Last edited by Lunatique : 10 October 2013 at 02:24 AM.
 
  10 October 2013
I just came across this thread, having also reached an inspirational brick wall.

Reading your response Robert, I think you hit the 'nail on the head' as far as I have been concerned. I'm in love with the idea of being a great artist, but the reality is I don't have the levels of commitment required to get the skills needed to reach your kind of standards. For this reason I gave up trying to make a living from CGI/VFX some years ago, despite becoming good enough to get repeat business from a variety of clients.

In a way this has freed me, so I can now just persue a creative idea in my own time and I'm not trying to please anyone other my own satisfaction of having created something from my own mind. But now I have run out of ideas for things. Your last but one paragraph has given me some avenues to look down. Just wondering if there any 'stand out' books that you have come across recently that have inspired any waves of creativity??

Thanks
 
  10 October 2013
Originally Posted by stevecullum: Just wondering if there any 'stand out' books that you have come across recently that have inspired any waves of creativity??


I think just about any genre fiction would be filled to the brim with interesting scenes you can illustrate. I mean, the film/TV industries are constantly adapting books and creating TV shows/movies with very compelling visuals, so you can do the same with just about any book that you personally enjoyed. It can be sci-fi, fantasy, horror, mystery, thriller, historical adventure, etc. What books do you personally love?

As for the books I personally found to be inspirational for visual storytelling, I usually only care if the writing/story is any good, and the visuals aren't important at all. The last book I really enjoyed was Nabokov's Lolita (amazing writer). A lot of the book is like a road trip, so it has some imagery of America as seen by travelers. The scene where Lolita runs away and Humbert searches for her frantically, and the last scene where Humbert carries out the murder painted very atmospheric images in my head.

There are books I didn't really like all that much, but had great imagery in them, such as Wool (post-apocalyptic underground bunkers).

The books that were just filled to the brim with amazing imagery aren't the ones I've read recently. For example, Neuromancer is one of the most imaginative books I've read, but I read that many years ago (and again a few years ago). Snowcrash also had amazing imagery, as did Diamond Age.

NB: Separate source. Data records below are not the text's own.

/-- The ball is on at an instant: PWMnH, PWMnL of pair n as this half drives it. -/
def ballOn (cx : Cx) (n : Nat) (low : Bool) (h : Half) : Bool :=
  let d := (pairOf h n).d7
  drivesBalls cx h && (if low then d.cmdL && decide (d.onL ≤ cx.now) else d.cmdH && decide (d.onH ≤ cx.now))

/-! ### The brake chopper (R244 to R247) -/

/-- The number of the period of the software brake's counter (R246). -/
def brkPeriodNo (h : Half) (fine : Int) : Int := fine / 8 / max 1 (h.bn BK.LV_BRK_PERIOD)

/-- The software brake command of R246. -/
def brkSoft (now : Nat) (h : Half) : Bool :=
  h.lv.brkEn && decide (lvFine now h % (8 * max 1 (h.bn BK.LV_BRK_PERIOD)) < (h.lv.brkC : Int))

/-- The load of the software brake takes effect at a reload of its own counter. -/
def brkTake (now : Nat) (h : Half) : Half :=
  let per := max 1 (h.bn BK.LV_BRK_PERIOD)
  let p := brkPeriodNo h (lvFine now h)
  if p ≤ h.lv.brkReload then h else
  match h.lv.brkLoad with
  | some l => if l.at_ + 8 < p * per then
      h.modLv fun v => { v with brkC := l.c, brkEn := l.en, brkLoad := none, brkReload := p }
    else h.modLv fun v => { v with brkReload := p }
  | none => h.modLv fun v => { v with brkReload := p }

/-- BRKOUT before latches, fences and the loss of the clock act on it (R232, R245). -/
def brkCmd (now : Nat) (h : Half) : Bool :=
  let v := h.lv
  let run := h.glb.lv == .run || h.glb.lv == .test
  let mode := h.bn BK.LV_BRK_MODE
  !v.brkInhibit &&
  (if v.brkForce = 2 ∨ v.brkForce = 4 then true
   else if v.brkForce ≠ 0 then false
   else mode != 0 && (v.brkHw || (run && mode == 2 && brkSoft now h)))

/-- The software brake command is all that BRKOUT before protection follows (R245). -/
def brkSoftRules (h : Half) : Bool :=
  let v := h.lv
  (h.glb.lv == .run || h.glb.lv == .test) && h.bn BK.LV_BRK_MODE == 2 && !v.brkInhibit && v.brkForce == 0 && !v.brkHw

/-- C and enable of the software brake in period q of its counter, not before that of its last reload here (R246). -/
def brkIn (h : Half) (q : Int) : Nat × Bool :=
  let per := max 1 (h.bn BK.LV_BRK_PERIOD)
  match h.lv.brkLoad with
  | some l => if decide (h.lv.brkReload < q) && decide (l.at_ + 8 < q * per) then (l.c, l.en) else (h.lv.brkC, h.lv.brkEn)
  | none => (h.lv.brkC, h.lv.brkEn)

/-- The software brake command at a fine unit. -/
def brkSoftAt (h : Half) (f : Int) : Bool :=
  let (c, en) := brkIn h (brkPeriodNo h f)
  en && decide (f % (8 * max 1 (h.bn BK.LV_BRK_PERIOD)) < (c : Int))

/-- The last edge of the software brake command after the instant `brkAt` and not after now: it lies at a reload or at C of
this period, of the one before it, or of those about the load that has come. -/
def brkSoftEdge (now : Nat) (h : Half) : Option Nat :=
  let f := lvFine now h
  let per : Int := max 1 (h.bn BK.LV_BRK_PERIOD)
  let p := brkPeriodNo h f
  let p0 := match h.lv.brkLoad with
    | some l => max (h.lv.brkReload + 1) ((l.at_ + 8) / per + 1)
    | none => p
  let sub := ((sinceEpoch32 now h % (5 * 2 ^ 28)).toNat * 80) / 2 ^ 32
  let at_ (t : Int) : Nat := now - (tFine (f - t).toNat + sub)
  let ts := [p, p - 1, p0, p0 - 1].flatMap fun q => [q * per * 8, q * per * 8 + ((brkIn h q).1 : Int)]
  let es := ts.filter fun t => decide (t ≤ f ∧ h.lv.brkAt < at_ t) && brkSoftAt h t != brkSoftAt h (t - 1)
  es.foldl (fun e t => some (max (e.getD 0) (at_ t))) none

One of my all-time favorite novels is The Road, and that's already been made into a movie (although the ending in the movie is too Disney-fied compared to the book). Generally, it's better to avoid picking books that's already been visualized by other talented people, so you can explore your own visual world.

Season of Passage had some great horror/sci-fi visuals.

Wizard's First Rule had some very nice fantasy visuals, and doesn't really rely on the big epic battles that's been done to death in fantasy.

There so many more. I think anyone who's an avid reader would have a long list of books that's created compelling imagery in their mind when they read the books. You probably have your own list (if you're an avid reader), so which ones did you find very inspirational visually?

Last edited by Lunatique : 10 October 2013 at 03:31 AM.
 
  10 October 2013
Quote: Too many people are simply in love with the idea of being an artist instead of actually loving the process of creating art. Also, too many people confuse their love for other people's art as the love they feel for their own artistic endeavor. You have to make sure you actually love creating your own art, and the process of doing it, including how hard it can be and how frustrated and helpless it can make you feel.


Definitely. If there was one piece of advice I could give every aspirational artist, it would be just that.